Mountain in the country of Canada

Crossover Peak is a 2175 m mountain summit located in the Cascade Mountains of southwestern British Columbia, Canada. It is situated 4.5 km north of the Canada–United States border, 1.6 km southeast of Mount MacFarlane, and 2 km north-northwest of Slesse Mountain, which is its nearest higher peak. Precipitation runoff from the peak drains into Slesse Creek and Nesakwatch Creek, both tributaries of the Chilliwack River. The mountain's name was submitted by Glenn Woodsworth of the Alpine Club of Canada based on the popular cross-over hike from the Pierce Lake trail to the Slesse trail on opposite sides of the peak. The name was officially adopted on May 21, 1981, by the Geographical Names Board of Canada.

==Geology==
Crossover Peak is related to the Chilliwack batholith, which intruded the region 26 to 29 million years ago after the major orogenic episodes in the region. This is part of the Pemberton Volcanic Belt, an eroded volcanic belt that formed as a result of subduction of the Farallon Plate starting 29 million years ago.

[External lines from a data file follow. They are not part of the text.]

/-- The same, for a map given as a literal: bit by bit, from the line on each. -/
theorem spread_eq_lineAt {p : Nat} {f : Fin 8 → Line → Bool} {y : BitVec w}
    (h : ∀ b < w, y.getLsbD b = (lineAt map p b).any fun i => f i map[i]) : spread map p f = y := by
  refine BitVec.eq_of_getLsbD_eq fun b hb => ?_
  rw [h b hb]
  cases hline : lineAt map p b with
  | none =>
    refine getLsbD_spread_other map p b f fun i hp hib => ?_
    refine List.find?_eq_none.mp hline i (mem_positions i) ?_
    simp only [hp, hib, beq_self_eq_true, Bool.and_self]
  | some i =>
    have hi := List.find?_some hline
    simp only [Bool.and_eq_true, beq_iff_eq] at hi
    obtain ⟨rfl, rfl⟩ := hi
    exact getLsbD_spread_line map i f hb (hmap.injective i)

/-- A port mask is not zero exactly when the logical mask selects a line of the port (R124). -/
theorem smask_ne_zero_iff (m : Byte) (p : Nat) : (smask map m p : BitVec w) ≠ 0#w ↔ portSelected map m p := by
  constructor
  · intro hne
    by_contra hnone
    refine hne (hmap.spread_eq (fun i hp => ?_) fun b _ _ => BitVec.getLsbD_zero)
    rw [BitVec.getLsbD_zero]
    exact (Bool.eq_false_of_not_eq_true fun hi => hnone ⟨i, hi, hp⟩).symm
  · rintro ⟨i, hi, hp⟩ hzero
    have hbit := (hmap.getLsbD_smask_iff m p map[i].bit).mpr ⟨i, hi, hp, rfl⟩
    rw [hzero, BitVec.getLsbD_zero] at hbit
    cases hbit

/-- R125(b): a scattered byte stays within the mask. -/
theorem scatter_and_not_smask (v : Byte) (p : Nat) :
    scatter map v p &&& ~~~(smask map 0xFF#8 p : BitVec w) = 0#w := by
  refine BitVec.eq_of_getLsbD_eq fun b _ => ?_
  rw [BitVec.getLsbD_zero, BitVec.getLsbD_and, BitVec.getLsbD_not]
  by_cases h : selected map 0xFF#8 p b
  · simp [(hmap.getLsbD_smask_iff _ p b).mpr h]
  · rw [scatter, getLsbD_spread_other map p b _ (no_line_of_not_selected h), Bool.false_and]

/-- R125(c): the mask of a union is the union of the masks. -/
theorem smask_or (m n : Byte) (p : Nat) : (smask map (m ||| n) p : BitVec w) = smask map m p ||| smask map n p := by
  refine hmap.spread_eq (fun i hp => ?_) fun b _ h => ?_
  · subst hp
    simp only [BitVec.getLsbD_or, hmap.getLsbD_smask]
  · simp only [BitVec.getLsbD_or, smask, getLsbD_spread_other map p b _ h, Bool.or_false]

/-- R125(d): scattering the complement complements the bits of the lines. -/
theorem scatter_not (v : Byte) (p : Nat) :
    (scatter map (~~~v) p : BitVec w) = ~~~(scatter map v p : BitVec w) &&& smask map 0xFF#8 p := by
  refine hmap.spread_eq (fun i hp => ?_) fun b _ h => ?_
  · subst hp
    simp only [BitVec.getLsbD_and, BitVec.getLsbD_not, hmap.getLsbD_scatter, hmap.getLsbD_smask, getLsbD_allOnes8,
      hmap.bit_lt, i.isLt, decide_true, Bool.true_and, Bool.and_true, Bool.not_xor]
  · rw [BitVec.getLsbD_and, smask, getLsbD_spread_other map p b _ h, Bool.and_false]

end WellPlaced

/-- R125(b): no bit carries a data line and a control line. -/
theorem dataMask_and_controlMask {pf : Profile} {w : Nat} (hpf : pf.wf = true) (hw : Config.width pf.kind ≤ w)
    (p : Nat) : (dataMask pf p : BitVec w) &&& controlMask pf p = 0#w := by
  refine BitVec.eq_of_getLsbD_eq fun b _ => ?_
  rw [BitVec.getLsbD_zero, BitVec.getLsbD_and, Bool.eq_false_iff]
  intro hboth
  obtain ⟨hdata, hcontrol⟩ := (Bool.and_eq_true _ _).mp hboth
  obtain ⟨i, -, hip, hib⟩ := ((wellPlaced_dmap hpf hw).getLsbD_smask_iff _ p b).mp hdata
  obtain ⟨j, -, hjp, hjb⟩ := ((wellPlaced_cmap hpf hw).getLsbD_smask_iff _ p b).mp hcontrol
  exact wf_dmap_cmap_disjoint hpf i j (hip.trans hjp.symm) (hib.trans hjb.symm)

/-! ## The byte gathered from port values -/

/-- The loop of R123 sets each of the eight bits once. -/
theorem getLsbD_foldl_setBit_positions (g : Fin 8 → Bool) (i : Fin 8) :
    (positions.foldl (fun v j => setBit v j.val (g j)) 0x00#8).getLsbD i.val = g i := by
  simp only [positions, List.foldl_cons, List.foldl_nil, getLsbD_setBit]
  fin_cases i <;> simp

theorem getLsbD_gather {w : Nat} (map : LineMap) (x : Nat → BitVec w) (i : Fin 8) :
    (gather map x).getLsbD i.val = ((x map[i].port).getLsbD map[i].bit ^^ map[i].pol) :=
  getLsbD_foldl_setBit_positions _ i

/-- What a gathered byte equals: the byte with the logical levels of the lines as its bits (R123). -/
theorem gather_eq {w : Nat} {map : LineMap} {x : Nat → BitVec w} {v : Byte}
    (h : ∀ i : Fin 8, ((x map[i].port).getLsbD map[i].bit ^^ map[i].pol) = v.getLsbD i.val) : gather map x = v :=
  BitVec.eq_of_getLsbD_eq fun i hi => (getLsbD_gather map x ⟨i, hi⟩).trans (h ⟨i, hi⟩)

/-! ## The affected ports -/

theorem touches_iff (map : LineMap) (m : Byte) (p : Nat) : touches map m p = true ↔ portSelected map m p := by
  simp [touches, portSelected, mem_positions]

theorem mem_aff (pf : Profile) (map : LineMap) (m : Byte) (p : Nat) :
    p ∈ aff pf map m ↔ p ∈ pf.ports ∧ portSelected map m p := by
  rw [aff, List.mem_filter, touches_iff]

/-- A selected line makes its port an affected one. -/
theorem mem_aff_of_wf {pf : Profile} {map : LineMap} (hpf : pf.wf = true) (hmap : map = pf.dmap ∨ map = pf.cmap)
    (m : Byte) (p : Nat) : p ∈ aff pf map m ↔ portSelected map m p := by
  rw [mem_aff, and_iff_right_iff_imp]
  rintro ⟨i, -, rfl⟩
  exact (wf_map_line hpf hmap i).1

theorem aff_ascending {pf : Profile} (hpf : pf.wf = true) (map : LineMap) (m : Byte) :
    (aff pf map m).Pairwise (· < ·) := by
  obtain ⟨-, -, -, hasc, -, -⟩ := wf_checks hpf
  exact (of_decide_eq_true hasc).filter _

/-! ## The statements for every profile -/

/-- Settles O20. -/
theorem scatterPlacesTheComplement : Obligations.ScatterPlacesTheComplement := by
  intro pf map w hpf hmap hw v
  refine ⟨fun i => ?_, fun p b h => getLsbD_spread_other map p b _ (no_line_of_not_selected h)⟩
  rw [(wellPlaced_of_wf hpf hmap hw).getLsbD_scatter, wf_map_pol hpf hmap, Bool.xor_true]

/-- Settles O21. -/
theorem masksAndDirectionsKeepTheirSense : Obligations.MasksAndDirectionsKeepTheirSense := by
  intro pf map w hpf hmap hw m inv
  have hplaced := wellPlaced_of_wf hpf hmap hw
  exact ⟨fun i => ⟨hplaced.getLsbD_smask m i, hplaced.getLsbD_sdir inv m i⟩, fun p b h =>
    ⟨getLsbD_spread_other map p b _ (no_line_of_not_selected h),
      getLsbD_spread_other map p b _ (no_line_of_not_selected h)⟩⟩

/-- Settles O22. -/
theorem gatherReadsTheComplement : Obligations.GatherReadsTheComplement := by
  intro pf map w hpf hmap
  refine ⟨fun x i => ?_, fun x y h => gather_eq fun i => ?_⟩
  · rw [getLsbD_gather, wf_map_pol hpf hmap, Bool.xor_true]
  · rw [h, getLsbD_gather]

/-- Settles O23. -/
theorem affectedPortsHaveNonzeroMasks : Obligations.AffectedPortsHaveNonzeroMasks := by
  intro pf map w hpf hmap hw m
  refine ⟨fun p => ?_, mem_aff_of_wf hpf hmap m, aff_ascending hpf map m, aff_zero pf map⟩
  rw [mem_aff, (wellPlaced_of_wf hpf hmap hw).smask_ne_zero_iff]

/-- R125(a): a line's port is affected, and there the masked port value has the line's bit of the scattered byte. -/
theorem gather_of_masked_eq_scatter {pf : Profile} {map : LineMap} {w : Nat} (hpf : pf.wf = true)
    (hmap : map = pf.dmap ∨ map = pf.cmap) (hplaced : WellPlaced map w) {x : Nat → BitVec w} {v : Byte}
    (h : ∀ p ∈ aff pf map 0xFF#8, x p &&& smask map 0xFF#8 p = scatter map v p) : gather map x = v := by
  refine gather_eq fun i => ?_
  have hport := (mem_aff_of_wf hpf hmap 0xFF#8 map[i].port).mpr ⟨i, getLsbD_allOnes8 i, rfl⟩
  have hbit := congrArg (·.getLsbD map[i].bit) (h _ hport)
  simp only [BitVec.getLsbD_and, hplaced.getLsbD_smask, hplaced.getLsbD_scatter, getLsbD_allOnes8,
    Bool.and_true] at hbit
  rw [hbit, Bool.xor_assoc, Bool.xor_self, Bool.xor_false]

/-- Settles O24. -/
theorem fragmentsRoundTrip : Obligations.FragmentsRoundTrip := by
  intro pf map w hpf hmap hw
  have hplaced := wellPlaced_of_wf hpf hmap hw
  exact ⟨fun _ _ => gather_of_masked_eq_scatter hpf hmap hplaced, hplaced.scatter_and_not_smask,
    dataMask_and_controlMask hpf hw, hplaced.smask_or, hplaced.scatter_not⟩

During the Pleistocene period dating back over two million years ago, glaciation advancing and retreating repeatedly scoured the landscape leaving deposits of rock debris. The U-shaped cross section of the river valleys is a result of recent glaciation. Uplift and faulting in combination with glaciation have been the dominant processes which have created the tall peaks and deep valleys of the North Cascades area.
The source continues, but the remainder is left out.